Mutlu musun?
Bu soruyu sorunca şöyle bir düşünüyor ve içimde gizlenen mutluluk hissini bulmaya çalışıyorum. Durun bakalım şurada biraz olacaktı. Duygularımın sıraya dizilip, yaşadığım anlara göre öne çıkmasını bekledikleri duygu odama bir göz atıyorum. Yok. Hay Allah! Nereye gitti? Var gücümle içime sesleniyorum: Mutluluuuuk neredesiiiiin? Mutluluktan çıt çıkmıyor. Neyi bekliyor dersiniz ortaya çıkmak için? Beklentilerimin karşılanmasını mı? Özlemlerimin dinmesini mi? Yıllardır hayalini kurduğum bir şeyin gerçekleşmesini mi? Yoksa her şeyin yolunda gitmesini mi? Böyle düşününce mutluluk dayanamayıp içimden sesleniyor bana: Daha çooook beklersin.
MUTLULUĞU BEKLETMEK ZORUNDA MIYIZ?
Bazen böyle hissederiz. Mutluluğu içimizde kaybetmiş gibi…
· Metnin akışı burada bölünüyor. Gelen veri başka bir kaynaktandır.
/-- R177: codes converted, rounded to the nearest unit. The spec gives no result for a SHUNT of 0 and no direction for a
tie: a free value, and a free choice of the two neighbours (log entry 27). -/
def toQty (s : State) (pin qty : Nat) (sum : Int) (n : Nat) : State × Int :=
  let f := qtyFactor s pin qty
  let num := sum * f.1
  let den : Int := (f.2 * n : Nat)
  if den = 0 then
    let (s, v) := s.free
    (s, v.toInt)
  else
    let q := num.fdiv den
    let r := num - q * den
    if 2 * r < den then (s, q)
    else if den < 2 * r then (s, q + 1)
    else
      let (s, v) := s.free
      (s, if bitOf v 0 then q + 1 else q)

/-- R193: a guard band converted and rounded up. -/
def guardQty (s : State) (pin qty g : Nat) : State × Int :=
  let f := qtyFactor s pin qty
  if f.2 = 0 then
    let (s, v) := s.free
    (s, v.toInt)
  else (s, ((g * f.1 + f.2 - 1) / f.2 : Nat))

/-- R57 step 3, R177: the first rule a window entry breaks. -/
def proveFault (s : State) (w0 : Word) : Option Ending :=
  let pin := fld w0 6 0
  let qty := fld w0 9 8
  let m := pinMode s pin
  if fld w0 15 10 ≠ 0 ∨ qty = 3 then some (progCheck 0x0108)
  else if 96 ≤ pin ∨ !(m = modeAI ∨ m = modeCS) then some (progCheck 0x010B)
  else if (m = modeAI) ≠ (qty = 0) then some (progCheck 0x010B)
  else if !scanned s pin then some (progCheck 0x010B)
  else none

/-- R193: the pin of a window entry is stale at the command's snapshot. -/
def proveStale (s : State) (n : Nat) (w0 : Word) : Bool :=
  match nth none (s.sub n).prog.snap.guard (fld w0 6 0) with
  | none => true
  | some g => decide (gbLimit s (fld w0 6 0) < g)

/-- R56: one window, widened by its pin's guard band. -/
def proveItem (s : State) (n : Nat) (w0 w1 : Word) : State × ProveItem :=
  let pin := fld w0 6 0
  let qty := fld w0 9 8
  let (s, g) := guardQty s pin qty ((nth none (s.sub n).prog.snap.guard pin).getD 0)
  (s, { pin := pin, qty := qty, low := sgn 16 (fld w1 15 0) - g, high := sgn 16 (fld w1 31 16) + g })

/-- R57 steps 1 and 2, R56: COUNT and PARAM of a PROVE. -/
def proveRule (param k : Nat) : Option Ending :=
  if k % 8 ≠ 0 then some (progCheck 0x0106)
  else if 768 < k then some (progCheck 0x010D)
  else if 1024 < param then some (progCheck 0x0108)
  else none

/-- R56, R57 steps 3 and 4: the checks of the table before any measurement; the windows to measure. -/
def proveBegin (s : State) (n : Nat) : State :=
  let p := (s.sub n).prog
  let bs := p.work.bytes
  let w0s := (List.range (bs.length / 8)).map fun i => wordAt bs (2 * i)
  match w0s.findSome? (proveFault s) with
  | some e => endBuiltin s n e
  | none =>
    match w0s.find? (proveStale s n) with
    | some w => endBuiltin s n { cstat := csCalStale, detail := 0x0E00 + fld w 6 0 }
    | none =>
      let (s, items) := foldN (bs.length / 8) (fun (x : State × List ProveItem) i =>
        let (s, it) := proveItem x.1 n (wordAt bs (2 * i)) (wordAt bs (2 * i + 1))
        (s, x.2 ++ [it])) (s, [])
      s.modSub n fun b => { b with prog := { b.prog with work := { b.prog.work with
        begun := true, prove := items, interval := Nat.max 1 p.first.param } } }

/-- Bytes [off, off + len) of a data area. -/
def segSlice : List Seg → Nat → Nat → List Seg
  | [], _, _ => []
  | g :: gs, off, len =>
    if len = 0 then []
    else if g.len ≤ off then segSlice gs (off - g.len) len
    else
      let k := Nat.min (g.len - off) len
      { g with addr := g.addr + off, len := k } :: segSlice gs 0 (len - k)

/-- R56: the saturated RESULT. -/
def sat16 (v : Int) : Nat := (if v < -32768 then 0x8000 else if 32767 < v then 0x7FFF else (v % 65536).toNat)

/-- R56: one window's outcome: RESULT and OUT are written into its entry; whether the reading lies outside. -/
def proveOut (s : State) (n i : Nat) (it : ProveItem) : State × Bool × Option Ending :=
  let w := (s.sub n).prog.work
  let (s, v) := toQty s it.pin it.qty it.sum it.n
  let out := decide (v < it.low) || decide (it.high < v)
  let w0 := setFld (setBit (wordAt w.bytes (2 * i)) 7 out) 31 16 (sat16 v)
  let (s, _, e) := writeSegs (segSlice w.segs (8 * i) 4) s n (toBytes 4 w0.toNat)
  (s, out, e)

/-- R56, R57: every window is measured: results, status, and the commit request. -/
def proveFinish (s : State) (n : Nat) : State :=
  let p := (s.sub n).prog
  let (s, any, err, _) := p.work.prove.foldl (fun (x : State × Bool × Option Ending × Nat) it =>
    let (s, any, err, i) := x
    if err.isSome then x
    else
      let (s, out, e) := proveOut s n i it
      (s, any || out, e, i + 1)) (s, false, none, 0)
  match err with
  | some e => endBuiltin s n e
  | none =>
    let mode := p.first.arg % 2
    let dst := if mode = 1 then (if any then dsUnitException else 0) else (if any then 0 else dsModifier)
    let s := s.modSub n fun b => { b with prog := { b.prog with
      dstat := b.prog.dstat ||| dst, detail := if mode = 1 ∧ any then 0x0801 else 0 } }
    commitRequest s n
Oysa mutluluk insanı hayata bağlayan, yaşama gücü veren, başka işlerini de kolaylaştıran en önemli duygudur. Mutlu olduğumuzda vücudumuzda pek çok hormon salgılanır. Serotonin bunların en bilinenidir. Serotonin hormonu eksikliğinde kendimizi depresif hissederiz, karamsar ve öfkeli oluruz. Bu depresif durum bizi birçok işimizden alıkoyar. Bazen hiç değmeyen sebepler yüzünden mutsuz olmayı seçeriz. Gerçekten de mutluluğu bu kadar bekletmek zorunda mıyız? Ona ulaşmamız bu kadar zor mu?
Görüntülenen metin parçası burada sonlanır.